Maintaining the Flash Disks of Storage Servers

About the Flash Disks

Recovery Appliance mirrors data across storage servers, and sends write operations to at least two storage servers. If a flash card in one storage server has problems, then Recovery Appliance services the read and write operations using the mirrored data in another storage server. Service is not interrupted.

If a flash card fails, then the storage server software identifies the data in the flash cache by reading the data from the surviving mirror. It then writes the data to the server with the failed flash card. When the failure occurs, the software saves the location of the data lost in the failed flash cache. Resilvering then replaces the lost data with the mirrored copy. During resilvering, the grid disk status is ACTIVE -- RESILVERING WORKING.

Each storage server has four PCIe cards. Each card has four flash disks (FDOMs) for a total of 16 flash disks. The four PCIe cards are located in PCI slot numbers 1, 2, 4, and 5.

To identify a failed flash disk, use the following command:

CellCLI> LIST PHYSICALDISK WHERE DISKTYPE=flashdisk AND STATUS=failed DETAIL

         name:                   FLASH_5_3
         diskType:               FlashDisk
         luns:                   5_3
         makeModel:              "Sun Flash Accelerator F40 PCIe Card"
         physicalFirmware:       TI35
         physicalInsertTime:     2012-07-13T15:40:59-07:00
         physicalSerial:         5L002X4P
         physicalSize:           93.13225793838501G
         slotNumber:             "PCI Slot: 5; FDOM: 3"
         status:                 failed

The card name and slotNumber attributes show the PCI slot and the FDOM number.

When the server software detects a failure, it generates an alert that indicates that the flash disk, and the LUN on it, failed. The alert message includes the PCI slot number of the flash card and the exact FDOM number. These numbers uniquely identify the field replaceable unit (FRU). If you configured the system for alert notification, then the alert is sent to the designated address in an email message.
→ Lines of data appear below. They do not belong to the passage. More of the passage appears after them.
-- ==== Sys2Proof/Laws/Nimbus.lean ====
section
/-! SUPPORT. Links: a change of one direction leaves the other. -/

namespace Sys2Proof.Machine

@[simp] theorem nim_setNim (s : State) (n : Nat) (l : NimLink) : nim (setNim s n l) n = l := by
  simp [nim, setNim]

theorem nim_modNimDir_flip (s : State) (n : Nat) (w : NimWay) (f : NimDir → NimDir) :
    (nim (modNimDir s n w.flip f) n).dir w = (nim s n).dir w := by
  unfold modNimDir
  rw [nim_setNim]
  cases w <;> rfl

end Sys2Proof.Machine
end

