/-- Every operand is within its range. -/
def Instr.wf : Instr → Bool
  | .nimbusFrameReceived _ _ phase b => isPhase phase && isFrame b
  | .replayRequest _ _ seq => isByte seq
  | .replayRequestTimeout _ _ => true
  | .nimbusTxFrame _ _ offer => offer.all msgWf
  | .retrainReq p _ v => pathWf p && fits 32 v
  | .trainingAttemptEnd _ r => r.all (fun x => isPhase x.tile && isPhase x.hub)
  | .registerWrite p addr v => pathWf p && fits 32 addr && fits 32 v
  | .rcRead p addr => pathWf p && fits 32 addr
  | .errClr p page v => pathWf p && isPage page && fits 32 v
  | .regRead q => capsuleWf q
  | .regWrite q l => capsuleWf q && l.all (fun x => fits 32 x.1 && fits 32 x.2)
  | .sbWrite b addr v => busWf b && fits 32 addr && fits 32 v
  | .sbRead b addr => busWf b && fits 32 addr
  | .sbLastResult b => busWf b
  | .sbBadCommand b => busWf b
  | .i3cAddressAssign _ => true
  | .getLogRegInterrupts q => capsuleWf q
  | .frameReceived f => frameWf f
  | .rtpDrain _ _ _ => true
  | .pfcRefreshTimer _ _ => true
  | .pfcFrame _ f => fits 48 f.dst && f.quanta.all (fun x => isPrio x.1 && fits 16 x.2)
  | .pfcPauseExpiry _ _ => true
  | .arpRequest _ vlan a => isVlan vlan && fits 128 a.ip && fits 48 a.src
  | .neighborSolicitation _ vlan a => isVlan vlan && fits 128 a.dstIp && fits 128 a.target && fits 48 a.src
  | .icmpEcho _ vlan a => isVlan vlan && fits 128 a.ip && fits 48 a.dst && fits 48 a.src
  | .linkUp _ => true
  | .linkDown _ _ => true
  | .linkHoldExpiry _ => true
  | .cnpReceived _ => true
  | .rateIncrease _ => true
  | .rdmaCmConnectRequest r => newConnWf r.conn && rdmaWf r.qp
  | .tcpSyn y => newConnWf y.conn && y.opts.all tcpOptWf
  | .icreq _ _ _ => true
  | .h2cDataPdu _ cid len _ => fits 16 cid && fits 32 len
  | .ackTimeout _ => true
  | .tcpRetransmitTimeout _ => true
  | .tcpCloseReceived _ => true
  | .tlsClientHello _ _ => true
  | .tlsHandshakeDone _ => true
  | .tlsRecordReceived _ r => fits 32 r.len
  | .tlsKeyUpdate _ => true
  | .wakeKeyCommit p _ v => pathWf p && fits 32 v
  | .ifSelLoad p v => pathWf p && fits 32 v
  | .ifCfgCommit p v => pathWf p && fits 32 v
  | .connect q d => capsuleWf q && connectWf d
  | .disconnect q => capsuleWf q
  | .propertyGet q => capsuleWf q
  | .propertySet q => capsuleWf q
  | .ccEnClear q => capsuleWf q
  | .controllerResetDone f => isFunction f
  | .ccShutdown q => capsuleWf q
  | .authenticationSend q m => capsuleWf q && authWf m
  | .authenticationReceive q => capsuleWf q
  | .keepAlive q => capsuleWf q
  | .keepAliveTimeout f => isFunction f
  | .discoveryGetLogPage q => capsuleWf q
  | .read q bad _ => capsuleWf q && bad.all isCacheLine
  | .write q _ _ => capsuleWf q
  | .writeZeroes q => capsuleWf q
  | .datasetManagement q ranges => capsuleWf q && ranges.all (fun x => fits 64 x.1 && fits 32 x.2)
  | .flush q => capsuleWf q
  | .zoneAppend q _ => capsuleWf q
  | .zoneOpen q => capsuleWf q
  | .zoneClose q => capsuleWf q
  | .zoneFinish q => capsuleWf q
  | .zoneReset q => capsuleWf q
  | .zoneOffline q => capsuleWf q
  | .reportZones q => capsuleWf q
  | .getLogPage q => capsuleWf q
  | .getLogDeferredErrors q => capsuleWf q
  | .getLogTenantStatus q => capsuleWf q
  | .getLogDeviceRecorder q => capsuleWf q
  | .getLogChangedZoneList q => capsuleWf q
  | .identify q => capsuleWf q
  | .abort q => capsuleWf q
  | .setFeatures r => capsuleWf r.cap && fits 128 r.hostId
  | .getFeatures q => capsuleWf q
  | .asynchronousEventRequest q => capsuleWf q
  | .completionCommit _ cid => fits 16 cid
  | .formatNvm q => capsuleWf q
  | .sanitizeCryptoErase q => capsuleWf q
  | .sanitizeExitFailure q => capsuleWf q
  | .cryptoEraseCommit k => keySlot k
  | .cryptoEraseDone k => keySlot k
  | .firmwareImageDownload q data => capsuleWf q && data.all isByte
  | .fwCommitReplace q p _ => capsuleWf q && profileWf p
  | .fwCommitReplaceTrial q _ => capsuleWf q
  | .fwCommitSelectNext q => capsuleWf q
  | .fwCommitActivate q _ c => capsuleWf q && c.ue.all (fits 23)
  | .tenantCreate q b => capsuleWf q && blockWf b
  | .tenantModify q b => capsuleWf q && blockWf b
  | .tenantReset q => capsuleWf q
  | .tenantRemove q => capsuleWf q
  | .nsCreate q b => capsuleWf q && blockWf b
  | .nsDelete q => capsuleWf q
  | .configSave q => capsuleWf q
  | .tenantCred q data => capsuleWf q && data.all isByte
  | .quiesce p _ => pathWf p
  | .quiesceComplete t => isTenant t
  | .quiesceEnd p _ => pathWf p
  | .diesetCreate q b => capsuleWf q && blockWf b
  | .diesetDelete q => capsuleWf q
  | .diesetInfo q => capsuleWf q
  | .diesetPopulation q => capsuleWf q
  | .meterRead q => capsuleWf q
  | .powerState q => capsuleWf q
  | .faultRead q => capsuleWf q
  | .faultReadClear q => capsuleWf q
  | .deviceReset q => capsuleWf q
  | .deviceResetForce q => capsuleWf q
  | .debugToken q data => capsuleWf q && data.all isByte
  | .provisionReset q => capsuleWf q
  | .migAbortCmd q => capsuleWf q
  | .spdmGetVersion a => capsuleWf a.cap && a.req.all isByte
  | .spdmGetCapabilities a => capsuleWf a.cap && a.req.all isByte
  | .spdmNegotiateAlgorithms a => capsuleWf a.cap && a.req.all isByte
  | .spdmGetDigests a => capsuleWf a.cap && a.req.all isByte
  | .spdmGetCertificate q head rest => capsuleWf q && head.all isByte && rest.all isByte
  | .spdmChallenge q req => capsuleWf q && req.all isByte
  | .spdmGetMeasurements q head rest => capsuleWf q && head.all isByte && rest.all isByte
  | .spdmUnsupportedRequest q req => capsuleWf q && req.all isByte
  | .securityReceive q => capsuleWf q
  | .enroll q ctr form xy => capsuleWf q && fits 64 ctr && isByte form && isPoint xy
  | .bind q h nsid => capsuleWf q && kaWf h && fits 32 nsid
  | .status q h => capsuleWf q && kaWf h
  | .migBegin q h mask => capsuleWf q && kaWf h && fits 32 mask
  | .migSwap q h => capsuleWf q && kaWf h
  | .migExport q h nsid _ first last _ _ _ => capsuleWf q && kaWf h && fits 32 nsid && fits 64 first && fits 64 last
  | .migEvents q h => capsuleWf q && kaWf h
  | .migZones q h nsid first _ => capsuleWf q && kaWf h && fits 32 nsid && fits 64 first
  | .migFreeze q h => capsuleWf q && kaWf h
  | .migFreezeDone t => isTenant t
  | .migKeyExport q h x => capsuleWf q && kaWf h && x.all isByte
  | .migAbort q h => capsuleWf q && kaWf h
  | .importBegin q h mask => capsuleWf q && kaWf h && fits 32 mask
  | .importData q h nsid recs => capsuleWf q && kaWf h && fits 32 nsid && recs.all isByte
  | .importZone q h nsid z ds => capsuleWf q && kaWf h && fits 32 nsid && fits 64 z.first && fits 32 z.count && ds.all isByte
  | .importCommit q h => capsuleWf q && kaWf h
  | .importKey q h p => capsuleWf q && kaWf h && p.all isByte
  | .operationQueued die => isDie die
  | .gatherExpiry die => isDie die
  | .bulkEscalation die => isDie die
  | .bgWindowEnd die => isDie die
  | .bucketRefill => true
  | .laneDescriptor die => isDie die
  | .readComplete die => isDie die
  | .programComplete die _ => isDie die
  | .eraseComplete die _ => isDie die
  | .suspendAccepted die => isDie die
  | .runMinExpiry die => isDie die
  | .suspendHoldExpiry die => isDie die
  | .operationTimeout die => isDie die
  | .resetLunReady die => isDie die
  | .lunStuck die => isDie die
  | .zqCalShort lane => isLane lane
  | .readDqTrain lane ce _ => isLane lane && isCe ce
  | .thymeMicroword lane e => isLane lane && thymeWf e
  | .diagRead p _ v => pathWf p && fits 32 v
  | .diagReadDone lane r => isLane lane && diagWf r
  | .hardDecodeDone _ _ _ => true
  | .softPassDone _ _ _ => true
  | .rawSampleDone _ _ _ _ _ => true
  | .cipherJobArrival r => jobWf r
  | .cipherJobDone core _ => isCore core
  | .healthTestFail => true
  | .journalFlushTimer => true
  | .journalFlushDone => true
  | .segmentCheckpoint seg => seg.all (fun x => keySlot x.1)
  | .markDurable m => markWf m
  | .relocation _ => true
  | .patrolTimer => true
  | .vinSample _ => true
  | .plProgramsDone => true
  | .plRestartTimer => true
  | .holdSample _ => true
  | .dramRetrain _ _ => true
  | .dramUe _ _ c _ => dramWf c
  | .spareForce p v => pathWf p && fits 32 v
  | .spareCopyDone => true
  | .transitSramUe _ c => sramWf c
  | .basilAllocate client _ pool _ => clientWf client && decide (pool = client.minPool)
  | .basilShare pool _ _ => isPool pool
  | .basilRelease pool _ _ => isPool pool
  | .sealedUe _ _ => true
  | .scrubRead _ _ _ => true
  | .testDataWrite p v => pathWf p && fits 32 v
  | .testDataRead p => pathWf p
  | .cacheClean p _ w => pathWf p && fits 32 w.word && w.bad.all isCacheLine
  | .cacheInvalidate p _ w => pathWf p && fits 32 w.word && w.bad.all isCacheLine
  | .cacheCleanInvalidate p _ w => pathWf p && fits 32 w.word && w.bad.all isCacheLine
  | .cachePreload p _ w => pathWf p && fits 32 w.word && w.bad.all isCacheLine
  | .cacheMaintInvalid p _ v => pathWf p && fits 32 v
  | .maintDone _ => true
  | .cacheEnable p _ v => pathWf p && fits 32 v
  | .cacheDisable p _ v => pathWf p && fits 32 v
  | .cacheDrainDone _ bad => bad.all isCacheLine
  | .regionSelect p _ v => pathWf p && fits 32 v
  | .regionCommit p _ v => pathWf p && fits 32 v
  | .modeEntryStart => true
  | .modeEntryCommit => true
  | .wakeFrame _ key late => fits 128 key && late.all isLane
  | .energyDetect _ late => late.all isLane
  | .portWakeTimeout _ => true
  | .wakeN late => late.all isLane
  | .timerSet p v => pathWf p && fits 32 v
  | .timerExpiry late => late.all isLane
  | .aonLoRead p => pathWf p
  | .padHoldRelease v => fits 32 v
  | .railGood i => isRail i
  | .railGoodTimeout => true
  | .pmbusPoll addr page st => isAddr7 addr && isByte page && st.all (fits 16)
  | .railSample i _ => isRail i
  | .guardExitTimer => true
  | .thmSample _ _ _ => true
  | .graceExpiry => true
  | .shdnBudgetExpiry => true
  | .posTick => true
  | .minuteBoundary => true
  | .wallSet p v => pathWf p && fits 32 v
  | .wallLoRead p => pathWf p
  | .recFreeze p => pathWf p
  | .recUnfreeze p => pathWf p
  | .freezeTimeout => true
  | .recClear p => pathWf p
  | .rdDataRead p => pathWf p
  | .posLoRead p => pathWf p
  | .faultLogWrite => true
  | .watchdogExpiry core => isCore core
  | .stopBudgetExpiry => true
  | .resetN => true
  | .por => true
  | .startUp e => envWf e
  | .namespaceReady _ => true
  | .gpioEdge _ => true
  | .programDeadlinePassed die => isDie die
  | .warmBringUpDone f => findWf f
  | .i3cIbiEnable _ => true
  | .portEnable p _ v => pathWf p && fits 32 v
  | .dramCorrectedError _ => true
  | .tenantResetDone t => isTenant t
  | .tenantRemoveDone t => isTenant t

end Sys2Proof
end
A flash disk outage can reduce performance and data redundancy. Replace the failed disk at the earliest opportunity. If the flash disk is used for flash cache, then the effective cache size for the server is reduced. If the flash disk is used for flash log, then the flash log is disabled on the disk, thus reducing the effective flash log size. If the flash disk is used for grid disks, then the Oracle ASM disks associated with them are automatically dropped with the FORCE option from the Oracle ASM disk group, and an Oracle ASM rebalance starts to restore the data redundancy.

Faulty Status Indicators

The following status indicators generate an alert. The alert includes specific instructions for replacing the flash disk. If you configured the system for alert notifications, then the alerts are sent by email message to the designated address.

warning - peer failure

One of the flash disks on the same Sun Flash Accelerator PCIe card failed or has a problem. For example, if FLASH5_3 fails, then FLASH5_0, FLASH5_1, and FLASH5_2 have peer failure status:

CellCLI> LIST PHYSICALDISK
         36:0            L45F3A          normal
         36:1            L45WAE          normal
         36:2            L45WQW          normal
          .
          .
          .
         FLASH_5_0       5L0034XM        warning - peer failure
         FLASH_5_1       5L0034JE        warning - peer failure
         FLASH_5_2       5L002WJH        warning - peer failure
         FLASH_5_3       5L002X4P        failed

warning - predictive failure

The flash disk will fail soon, and should be replaced at the earliest opportunity. If the flash disk is used for flash cache, then it continues to be used as flash cache. If the flash disk is used for grid disks, then the Oracle ASM disks associated with these grid disks are automatically dropped, and Oracle ASM rebalance relocates the data from the predictively failed disk to other disks.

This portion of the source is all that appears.